# Work request
Below are the entries. Set down exactly the line containing "def wPba (b" and each line after it.

# Records from a dataset
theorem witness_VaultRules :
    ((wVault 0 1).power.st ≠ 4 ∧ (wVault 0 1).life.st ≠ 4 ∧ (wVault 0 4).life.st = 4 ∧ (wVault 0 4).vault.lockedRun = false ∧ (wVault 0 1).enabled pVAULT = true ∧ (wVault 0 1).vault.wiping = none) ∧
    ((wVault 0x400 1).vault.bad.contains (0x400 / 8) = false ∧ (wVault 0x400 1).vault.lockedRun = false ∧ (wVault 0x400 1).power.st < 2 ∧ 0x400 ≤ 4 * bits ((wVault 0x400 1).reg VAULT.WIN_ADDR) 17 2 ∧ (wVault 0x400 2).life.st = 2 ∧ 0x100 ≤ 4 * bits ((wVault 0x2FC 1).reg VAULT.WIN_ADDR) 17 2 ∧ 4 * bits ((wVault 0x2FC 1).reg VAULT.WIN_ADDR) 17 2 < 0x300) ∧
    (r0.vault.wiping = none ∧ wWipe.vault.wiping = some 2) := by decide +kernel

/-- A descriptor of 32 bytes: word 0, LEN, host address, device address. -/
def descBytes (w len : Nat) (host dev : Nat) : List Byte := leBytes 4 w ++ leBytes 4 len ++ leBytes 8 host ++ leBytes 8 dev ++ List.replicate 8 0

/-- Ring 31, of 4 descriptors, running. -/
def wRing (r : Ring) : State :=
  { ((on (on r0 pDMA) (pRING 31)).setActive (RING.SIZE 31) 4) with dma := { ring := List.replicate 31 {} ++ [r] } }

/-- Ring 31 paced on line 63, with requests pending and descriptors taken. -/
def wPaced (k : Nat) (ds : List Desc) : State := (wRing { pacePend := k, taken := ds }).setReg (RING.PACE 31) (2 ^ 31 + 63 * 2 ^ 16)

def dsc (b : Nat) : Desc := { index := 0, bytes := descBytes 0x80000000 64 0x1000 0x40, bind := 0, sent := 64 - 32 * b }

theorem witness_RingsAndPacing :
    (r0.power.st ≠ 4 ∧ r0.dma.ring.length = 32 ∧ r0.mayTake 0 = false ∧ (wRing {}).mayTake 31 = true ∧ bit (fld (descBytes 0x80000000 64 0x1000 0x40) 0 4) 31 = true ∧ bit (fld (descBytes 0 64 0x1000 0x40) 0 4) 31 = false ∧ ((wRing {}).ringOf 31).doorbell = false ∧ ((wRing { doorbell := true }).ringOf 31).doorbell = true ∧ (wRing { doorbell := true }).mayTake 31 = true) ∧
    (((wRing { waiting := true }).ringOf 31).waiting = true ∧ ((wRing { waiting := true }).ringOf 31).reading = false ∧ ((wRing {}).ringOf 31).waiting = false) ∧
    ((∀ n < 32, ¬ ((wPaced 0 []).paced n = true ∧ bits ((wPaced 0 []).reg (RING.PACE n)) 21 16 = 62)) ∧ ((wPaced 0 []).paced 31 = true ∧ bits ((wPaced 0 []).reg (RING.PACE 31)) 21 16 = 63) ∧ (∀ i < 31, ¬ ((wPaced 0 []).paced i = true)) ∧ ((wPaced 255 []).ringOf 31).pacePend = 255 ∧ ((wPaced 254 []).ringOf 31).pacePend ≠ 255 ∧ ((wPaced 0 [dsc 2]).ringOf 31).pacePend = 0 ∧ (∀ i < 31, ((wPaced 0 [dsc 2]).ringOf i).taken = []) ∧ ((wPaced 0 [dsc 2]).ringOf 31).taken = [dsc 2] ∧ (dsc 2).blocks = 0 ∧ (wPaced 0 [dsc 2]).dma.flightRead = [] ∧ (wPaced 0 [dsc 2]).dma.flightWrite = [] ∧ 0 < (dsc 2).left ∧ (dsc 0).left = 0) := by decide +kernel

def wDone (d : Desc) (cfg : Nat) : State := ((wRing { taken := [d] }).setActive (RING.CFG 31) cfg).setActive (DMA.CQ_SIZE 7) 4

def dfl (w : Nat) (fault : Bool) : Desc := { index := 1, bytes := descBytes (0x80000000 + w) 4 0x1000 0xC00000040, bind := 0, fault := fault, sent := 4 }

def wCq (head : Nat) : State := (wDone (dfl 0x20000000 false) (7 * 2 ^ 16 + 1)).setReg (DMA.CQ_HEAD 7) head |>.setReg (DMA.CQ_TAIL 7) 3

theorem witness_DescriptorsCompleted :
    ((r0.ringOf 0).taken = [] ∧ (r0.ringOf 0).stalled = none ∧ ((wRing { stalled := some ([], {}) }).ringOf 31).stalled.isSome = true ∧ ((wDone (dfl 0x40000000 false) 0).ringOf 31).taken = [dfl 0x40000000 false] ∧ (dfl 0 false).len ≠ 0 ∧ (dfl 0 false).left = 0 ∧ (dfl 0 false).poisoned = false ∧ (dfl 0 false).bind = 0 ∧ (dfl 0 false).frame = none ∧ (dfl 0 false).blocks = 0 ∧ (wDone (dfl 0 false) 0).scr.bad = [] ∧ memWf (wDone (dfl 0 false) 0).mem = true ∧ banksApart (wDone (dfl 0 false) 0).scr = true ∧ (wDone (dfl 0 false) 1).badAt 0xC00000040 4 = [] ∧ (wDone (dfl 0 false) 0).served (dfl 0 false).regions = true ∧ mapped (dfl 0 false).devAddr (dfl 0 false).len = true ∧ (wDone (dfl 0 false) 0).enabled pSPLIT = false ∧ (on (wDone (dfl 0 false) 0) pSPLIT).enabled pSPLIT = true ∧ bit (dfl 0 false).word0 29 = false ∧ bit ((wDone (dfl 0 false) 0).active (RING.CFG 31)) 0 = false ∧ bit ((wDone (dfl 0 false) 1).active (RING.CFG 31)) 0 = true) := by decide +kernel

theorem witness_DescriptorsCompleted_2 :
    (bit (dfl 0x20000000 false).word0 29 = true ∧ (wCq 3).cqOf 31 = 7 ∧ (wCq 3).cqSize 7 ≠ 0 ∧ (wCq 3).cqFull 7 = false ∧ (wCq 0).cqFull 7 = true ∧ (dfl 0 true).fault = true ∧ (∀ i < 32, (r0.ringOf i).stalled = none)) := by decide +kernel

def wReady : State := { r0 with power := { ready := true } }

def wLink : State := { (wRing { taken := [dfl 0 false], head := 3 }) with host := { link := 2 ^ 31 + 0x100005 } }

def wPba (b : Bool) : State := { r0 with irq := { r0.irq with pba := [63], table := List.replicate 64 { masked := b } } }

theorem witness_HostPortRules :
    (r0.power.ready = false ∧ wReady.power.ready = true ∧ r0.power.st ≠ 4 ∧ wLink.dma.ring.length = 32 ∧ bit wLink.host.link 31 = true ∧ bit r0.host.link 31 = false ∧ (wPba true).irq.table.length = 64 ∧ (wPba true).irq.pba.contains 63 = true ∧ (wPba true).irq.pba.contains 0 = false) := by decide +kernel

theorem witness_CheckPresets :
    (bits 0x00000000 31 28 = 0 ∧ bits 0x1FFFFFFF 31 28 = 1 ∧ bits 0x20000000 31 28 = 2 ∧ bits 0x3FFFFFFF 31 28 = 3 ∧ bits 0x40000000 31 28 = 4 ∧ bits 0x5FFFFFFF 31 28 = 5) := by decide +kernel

# Expected answer
def wPba (b : Bool) : State := { r0 with irq := { r0.irq with pba := [63], table := List.replicate 64 { masked := b } } }

theorem witness_HostPortRules :
    (r0.power.ready = false ∧ wReady.power.ready = true ∧ r0.power.st ≠ 4 ∧ wLink.dma.ring.length = 32 ∧ bit wLink.host.link 31 = true ∧ bit r0.host.link 31 = false ∧ (wPba true).irq.table.length = 64 ∧ (wPba true).irq.pba.contains 63 = true ∧ (wPba true).irq.pba.contains 0 = false) := by decide +kernel

theorem witness_CheckPresets :
    (bits 0x00000000 31 28 = 0 ∧ bits 0x1FFFFFFF 31 28 = 1 ∧ bits 0x20000000 31 28 = 2 ∧ bits 0x3FFFFFFF 31 28 = 3 ∧ bits 0x40000000 31 28 = 4 ∧ bits 0x5FFFFFFF 31 28 = 5) := by decide +kernel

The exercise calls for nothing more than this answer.